The third theory is the scientific and medical view. This affirms inebriety to be a physical condition, the tendency of which is often inherited and also acquired; that this physical condition is always a disease, a modified or pronounced form of insanity. In other cases it is a positive symptom of insanity; also, it is a form of brain degeneration that, like other diseases, has distinct causes, development, progress, and decline. It is also urged that the continuous use of alcohol always causes disturbances of brain circulation, and is followed by brain congestion, brain paralysis, and impaired senses; the result of which is incapacity to realize the nature and character of acts, the judgment is defective, and the control is lessened and is not normal. Medico-legally this theory regards the inebriate as diseased and incapacitated to act sanely, to be treated as a sick man and placed under medical and legal care and control, until recovery or for life.
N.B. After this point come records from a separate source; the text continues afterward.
-- ==== Sys2Proof/Machine/HostOps.lean ====
section
/-! DEFINITION. Shared operations of the data-moving host commands: arbitrated engines (R150, R153 to R157), reading and writing a
place with its poison (R674 to R677), and ledger entries as bytes (R685, R695 to R698). -/

namespace Sys2Proof.Machine

/-! Engines. -/

/-- The service a partition has had on an engine. -/
def Engine.served (e : Engine) (p : Nat) : Nat := agetD e.service p 0

/-- The next of the waiting jobs (R155): of the partition whose service, divided by its weight, is lowest; of equal ones the lower
source number; of one partition the oldest. DESIGN CHOICE (log entry 54). -/
def Struct.nextJob (t : Struct) (e : Engine) : Option Job :=
  minBy (fun a b =>
    let x := e.served a.part * t.weight b.part
    let y := e.served b.part * t.weight a.part
    decide (x < y) || (x = y && decide (a.part < b.part))) e.waiting

/-- An idle engine takes the next job. DESIGN CHOICE (log entry 54). -/
def Struct.pick (t : Struct) (e : Engine) : Engine :=
  if e.cur.isSome then e
  else match t.nextJob e with
    | some j => { e with cur := some j, waiting := e.waiting.erase j }
    | none => e

/-- A job arrives at an engine. -/
def Struct.addJob (t : Struct) (e : Engine) (j : Job) : Engine := t.pick { e with waiting := e.waiting ++ [j] }

/-- `n` bytes of the present job are done (R154, R157): the rest waits again, and the next job is taken. A job that was interrupted
goes on first (R156). DESIGN CHOICE (log entry 54). -/
def Struct.endPiece (t : Struct) (e : Engine) (n : Nat) : Engine :=
  match e.cur with
  | none => t.pick e
  | some j =>
    let done := min n j.left
    let e := { e with cur := none, service := aset e.service j.part (e.served j.part + done) }
    let e := if j.left ≤ n then e else { e with waiting := e.waiting ++ [{ j with left := j.left - done }] }
    match e.saved with
    | some k => { e with cur := some k, saved := none }
    | none => t.pick e

/-- The jobs an engine holds. -/
def Engine.jobs (e : Engine) : List Job := e.cur.toList ++ e.saved.toList ++ e.waiting

/-- The engine of a list with the fewest jobs, the lowest such number. DESIGN CHOICE (log entry 53). -/
def leastLoaded (l : List Engine) : Nat := ((minBy (fun a b => decide (a.1 < b.1)) (l.map (·.jobs.length)).zipIdx).map (·.2)).getD 0

/-- The job of a command. -/
def cmdJob (f q : Nat) (c : Cmd) (bytes : Nat) : Job := { part := f, queue := q, seq := c.seq, left := bytes, safety := bit c.flags 1 }

/-- A command's transfer goes to a HIF DMA engine. DESIGN CHOICE (log entry 53). -/
def State.useDma (s : State) (j : Job) : State :=
  let n := leastLoaded s.hif.dma.toList
  { s with hif := { s.hif with dma := s.hif.dma.mapIdx fun i e => if i = n then s.struct.addJob e j else e } }

/-- A command's messages go to a sealing engine. DESIGN CHOICE (log entry 53). -/
def State.useSealing (s : State) (j : Job) : State :=
  let n := leastLoaded s.hif.sealing.toList
  { s with hif := { s.hif with sealing := s.hif.sealing.mapIdx fun i e => if i = n then s.struct.addJob e j else e } }

/-- A command's message goes to the message engine of a Lanicy port. DESIGN CHOICE (log entry 53). -/
def State.useMessage (s : State) (n : Nat) (j : Job) : State :=
  { s with hif := { s.hif with message := s.hif.message.mapIdx fun i e => if i = n then s.struct.addJob e j else e } }

/-! Data. -/

/-- The bytes of a local range are read with their poison: each poisoned line is logged (R459, Table 15-4).
DESIGN CHOICE (log entry 49). -/
def State.readLocal (s : State) (f a n : Nat) : State :=
  let lines := ((sectorsOf a n).filter s.mem.poison.contains).map (· / 2)
  lines.eraseDups.foldl (fun s l => s.poisonRead f (s.struct.boardId * 2 ^ 40 + 128 * l) (srcPart f)) s

/-- Bytes go to host memory, with EP in each write that carries a poisoned byte (R674): `pz` marks the 64-byte pieces that begin
at offset `first` within a sector. DESIGN CHOICE (log entry 49). -/
def State.toHost (s : State) (f q seq addr : Nat) (bs : Bytes) (first : Nat) (pz : Nat → Bool) : State :=
  let n := (first + bs.length + 63) / 64
  if (List.range n).any pz then
    (List.range n).foldl (fun s k =>
      let lo := 64 * k - first
      let hi := min bs.length (64 * (k + 1) - first)
      let s := s.emit (.hostWrite f (addr + lo) ((bs.drop lo).take (hi - lo)) (pz k))
      if pz k then s.note (srcPart f) 2 0x0104 f [q, seq, addr + lo] else s) s
  else s.emit (.hostWrite f addr bs false)

/-- Bytes go to a place on the domain's memory; `pz` says for each byte whether it is poisoned. DESIGN CHOICE (log entry 49). -/
def State.toPlace (s : State) (f : Nat) (p : Place) (bs : Bytes) (pz : Nat → Bool) (cmd : Option (Nat × Nat × Nat)) : State :=
  match p with
  | .local_ a => s.putMixed f a bs fun k => (List.range 64).any fun i => decide (a ≤ 64 * k + i) && decide (64 * k + i < a + bs.length) && pz (64 * k + i - a)
  | .remote board a =>
    (List.range ((a + bs.length - 1) / 128 - a / 128 + 1)).foldl (fun s i =>
      let lo := max a (128 * (a / 128 + i))
      let hi := min (a + bs.length) (128 * (a / 128 + i) + 128)
      s.remoteWrite board f lo ((bs.drop (lo - a)).take (hi - lo)) ((List.range (hi - lo)).any fun k => pz (lo - a + k)) cmd) s
  | .bad _ => s

/-! Ledger entries. -/

/-- A ledger entry as bytes (Table 15-3). -/
def LogEntry.bytes (e : LogEntry) : Bytes :=
  leBytes 8 e.gtc ++ leBytes 2 (e.source % 4096 + 4096 * (e.cls % 8)) ++ leBytes 2 e.code ++ leBytes 1 e.part ++
    leBytes 1 (b2n e.tenant + 2 * b2n e.gapBefore + 4 * b2n e.coalesced + 8 * b2n e.late) ++ leBytes 2 e.steps ++
    leBytes 4 e.seq.toNat ++ leBytes 4 e.boot.toNat ++ (List.range 5).flatMap fun i => leBytes 8 ((e.args[i]?).getD 0)

/-- The entries a function may see (R697, R698). DEDUCED (log entry 52). -/
def LogEntry.visible (e : LogEntry) (f : Nat) (operatorOnly : Bool) : Bool :=
  !(operatorOnly && e.tenant) && (f = 0 || e.part = f || bit e.ran f)

/-- What a LEDGER_READ writes (R695): header, then whole entries. DEDUCED (log entry 52). -/
def State.ledgerBytes (s : State) (f len gtc first flags : Nat) : Bytes :=
  let held := s.log.nor ++ s.log.buf
  let all := held.filter fun e => e.visible f (bit flags 1)
  let from_ :=
    if bit flags 0 then all.dropWhile fun e => decide (e.seq.toNat < first)
    else all.dropWhile fun e => !(e.boot = s.log.boot && decide (gtc ≤ e.gtc))
  let out := from_.take ((len - 64) / 64)
  let next := match out.getLast? with
    | some e => (e.seq + 1).toNat
    | none => s.log.seq.toNat
  let oldest := match held.head? with
    | some e => e.seq.toNat
    | none => s.log.seq.toNat
  leBytes 4 out.length ++ leBytes 4 next ++ leBytes 4 s.log.lost ++ leBytes 4 oldest ++ List.replicate 48 0 ++ out.flatMap LogEntry.bytes

end Sys2Proof.Machine
end

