/-- The active operator key slot: the highest-numbered one written and not revoked (Operator key). -/
def Sec.activeSlot (x : Sec) : Option Nat :=
  ([3, 2, 1, 0]).find? fun i => match x.slots[i]? with | some (some _, false) => true | _ => false

/-- The digest of the active operator key. -/
def Sec.operatorKey (x : Sec) : Option Bytes :=
  match x.activeSlot with
  | some i => match x.slots[i]? with | some (some d, _) => some d | _ => none
  | none => none

/-- The override records in the OVERRIDE partition: one in each of its two copies of 64 KiB (Tables 3-5, 3-6). -/
def Fw.overrideRecs (w : Fw) : List Bytes := [w.flash 0x40000 224, w.flash 0x50000 224]

/-- A stored record is an override: it carries the magic (Table 3-5). -/
def overrideStored (r : Bytes) : Bool := decide (slice r 0 4 = label "TYOV")

/-- An override record meets every condition of R108. -/
def State.overrideOk (s : State) (r : Bytes) : Bool :=
  let dev := slice r 56 48
  let ok := match s.sec.operatorKey with
    | none => false
    | some k => ecdsaVerifies k (slice r 0 128) (slice r 128 96)
  overrideStored r && field r 4 4 = 1 && ok && decide (slice r 8 48 = s.fw.combination) &&
    (allZero dev || decide (dev = deviceDigest)) && allZero (slice r 104 24)

/-- The override record in force, in either copy (R108). -/
def State.overrideRec (s : State) : Option Bytes := s.fw.overrideRecs.find? s.overrideOk

/-- Judge the override (R108, R109): (in force, stored but not in force). DEDUCED (log entry 67). -/
def State.judgeOverride (s : State) : Bool × Bool :=
  (s.overrideRec.isSome, s.fw.overrideRecs.any overrideStored && s.overrideRec.isNone)

/-- Put the judgement into MGT_COMPAT_STAT. -/
def State.applyOverride (s : State) : State :=
  { s with fw := { s.fw with override := s.judgeOverride.1, ovrMismatch := s.judgeOverride.2 } }

/-- Evaluate the compatibility sets (R105). -/
def State.evalCompat (s : State) : State :=
  let p := s.fw.pairBits
  ({ s with
    fw := { s.fw with pairs := BitVec.ofNat 15 p }
    top := { s.top with provisional := decide (p ≠ 0) } }).applyOverride

/-! Calibration. -/

/-- Instances and delta bounds of a calibrated item (Table 3-7): whether the instance exists, low and high bound. -/
def calItem (item inst : Nat) : Option (Int × Int) :=
  if item = 0x0001 then (if inst = 0 then some (-2000, 2000) else none)
  else if item = 0x0002 then (if inst = 0 then some (-500, 500) else none)
  else if item = 0x0010 then (if inst < 16 then some (-48, 48) else none)
  else if item = 0x0020 then (if inst < 128 ∧ inst % 8 < 5 then some (-200, 200) else none)
  else if item = 0x0030 then (if inst < 7 then some (-8000, 400000) else none)
  else if item = 0x0040 then (if inst < 128 then some (-16, 16) else none)
  else if item = 0x0050 then (if inst < 8 then some (-2000, 2000) else none)
  else if item = 0x0051 then (if inst < 8 then some (-8, 8) else none)
  else none

/-- An entry of the user block: item, instance, delta (Table 3-8). -/
def calEntry (b : Bytes) (i : Nat) : Nat × Nat × Int :=
  (field b (32 + 8 * i) 2, field b (34 + 8 * i) 2, signed 32 (field b (36 + 8 * i) 4))

/-- Whether any two entries name the same item and instance. -/
def calRepeats : List (Nat × Nat × Int) → Bool
  | [] => false
  | e :: t => t.any (fun x => x.1 = e.1 && x.2.1 = e.2.1) || calRepeats t

/-- The user block at the start of USERCAL (assumption 5): its bytes, its entries and whether it is well formed (R113).
DEDUCED (log entry 5). -/
def userBlock (raw : Bytes) : Bytes × List (Nat × Nat × Int) × Bool :=
  let n := field raw 6 2
  let len := 32 + 8 * min n 1024
  let b := slice raw 0 len
  let es := (List.range (min n 1024)).map (calEntry b)
  let crc := crc32 (slice b 0 28 ++ [0, 0, 0, 0] ++ b.drop 32)
  (b, es, decide (slice b 0 4 = label "TYUC") && field b 4 2 = 1 && decide (n ≤ 1024) && allZero (slice b 12 16) &&
    crc = field b 28 4 && es.all (fun e => (calItem e.1 e.2.1).isSome) && !calRepeats es)

/-- A delta held within its item's bound. -/
def calClamp (e : Nat × Nat × Int) : Int :=
  match calItem e.1 e.2.1 with
  | some (lo, hi) => clampI lo hi e.2.2
  | none => e.2.2

/-- Load the calibration (R111 to R113, R116). DEDUCED (log entry 5). -/
def State.loadCal (s : State) : State :=
  let raw := s.fw.flash 0x100000 8224
  let s := { s with cal := { factoryBad := !Config.factoryRecordOk } }
  if (raw.take 32).all (· == 0xFF) then s
  else
    let (b, es, ok) := userBlock raw
    if ok then
      let s := { s with cal := { s.cal with
        userInForce := true
        block := b
        deltas := es.map fun e => (e.1, e.2.1, calClamp e)
        clamped := ((es.filter fun e => calClamp e ≠ e.2.2).length) % 2048 } }
      (es.filter fun e => calClamp e ≠ e.2.2).foldl
        (fun s e => s.note srcMgt 0 0x0008 0 [e.1, e.2.1, unsigned 64 (calClamp e)]) s
    else ({ s with cal := { s.cal with userRejected := true } }).note srcMgt 0 0x0008 0 []

/-- The delta in force for an item's instance. -/
def Cal.delta (c : Cal) (item inst : Nat) : Int :=
  ((c.deltas.find? fun d => d.1 = item && d.2.1 = inst).map (·.2.2)).getD 0

/-- The effective value of a calibrated item (R111, R116). With a bad factory record the user deltas are added to the zero that stands for it.
DESIGN CHOICE (log entry 156). -/
def Cal.value (c : Cal) (item inst : Nat) : Int :=
  (if c.factoryBad && (item = 0x0020 || item = 0x0030) then 0 else Config.factoryCal item inst) + c.delta item inst

/-! The retention record. -/

/-- Nanoseconds that the 32.768 kHz counter has advanced since the last alignment (Retention domain). -/
def State.aonNs (s : State) : Nat :=
  let t := (s.clk - s.ret.record.alignedAt) * 5 * 32768 / 4000000000
  t * 1000000000 / 32768

/-- The record rewritten from live state (Table 2-8). While no GTC runs, the timekeeping counter goes on as it was aligned. -/
def State.liveRecord (s : State) : RetRecord :=
  let r := { s.ret.record with nextSeq := s.log.seq, valid := true }
  if s.pwr.mainGood && !s.top.timePending then
    { r with counter := s.gtcNs, alignedAt := s.clk, gtcSet := s.top.gtcSet }
  else r

/-- The record may be used: the latch is clear and the CRC matches (R75). -/
def Ret.usable (r : Ret) : Bool := !r.latch && r.record.valid

/-- The ledger after AUX_3V3 was lost (R694): SEQ goes on from the record, or from NOR with an unknown count.
DEDUCED (log entry 91). -/
def State.ledgerAfterAux (s : State) : State :=
  if s.log.auxLost then
    let r := s.ret.record
    let e : LogEntry := { gtc := s.gtcNs, source := srcMgt, cls := 2, code := 0x0004, boot := s.log.boot }
    if s.ret.usable then
      let first := r.lastNorSeq + 1
      let e := { e with args := [first.toNat, (r.nextSeq - first).toNat] }
      { s with log := ({ s.log with auxLost := false, seq := r.nextSeq } : Log).append e }
    else
      let next := match s.log.nor.getLast? with | some x => x.seq + 1 | none => 0
      let e := { e with args := [next.toNat, 0xFFFFFFFF] }
      { s with log := ({ s.log with auxLost := false, seq := next } : Log).append e }
  else s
The first two theories assume perfect sanity in all cases of inebriety, and assert that the remedy is to be more severe punishment, and accountability to law and society. The third theory recognizes a physical condition, and demands a scientific study of each case before the remedy or treatment can be determined. Another theory has been asserted, that in some cases inebriety was a vice at first, then later a disease; that in some cases punishment is the remedy, and in others medical care and treatment. Such are some of the theories and standpoints from which the subject of inebriety is approached medico-legally.

The confusion and doubt of the exact nature of inebriety is due in a large part to the failure to study these cases independently. The dictum of judges, the teachings of theologians, newspaper views, and public opinion, are too often the sources from which medical men derive their views. This was very apparent in a contested will case, where five medical men testified to the mental capacity of a chronic inebriate who willed his property to a mistress. The judge declared he should act on his own judgment, and decide the man unsound and incapable. A man set fire to a church without apparent motive. Three physicians swore to his sanity, although he had delirium tremens repeatedly and was a chronic inebriate, and intoxicated at the time. The jury decided otherwise.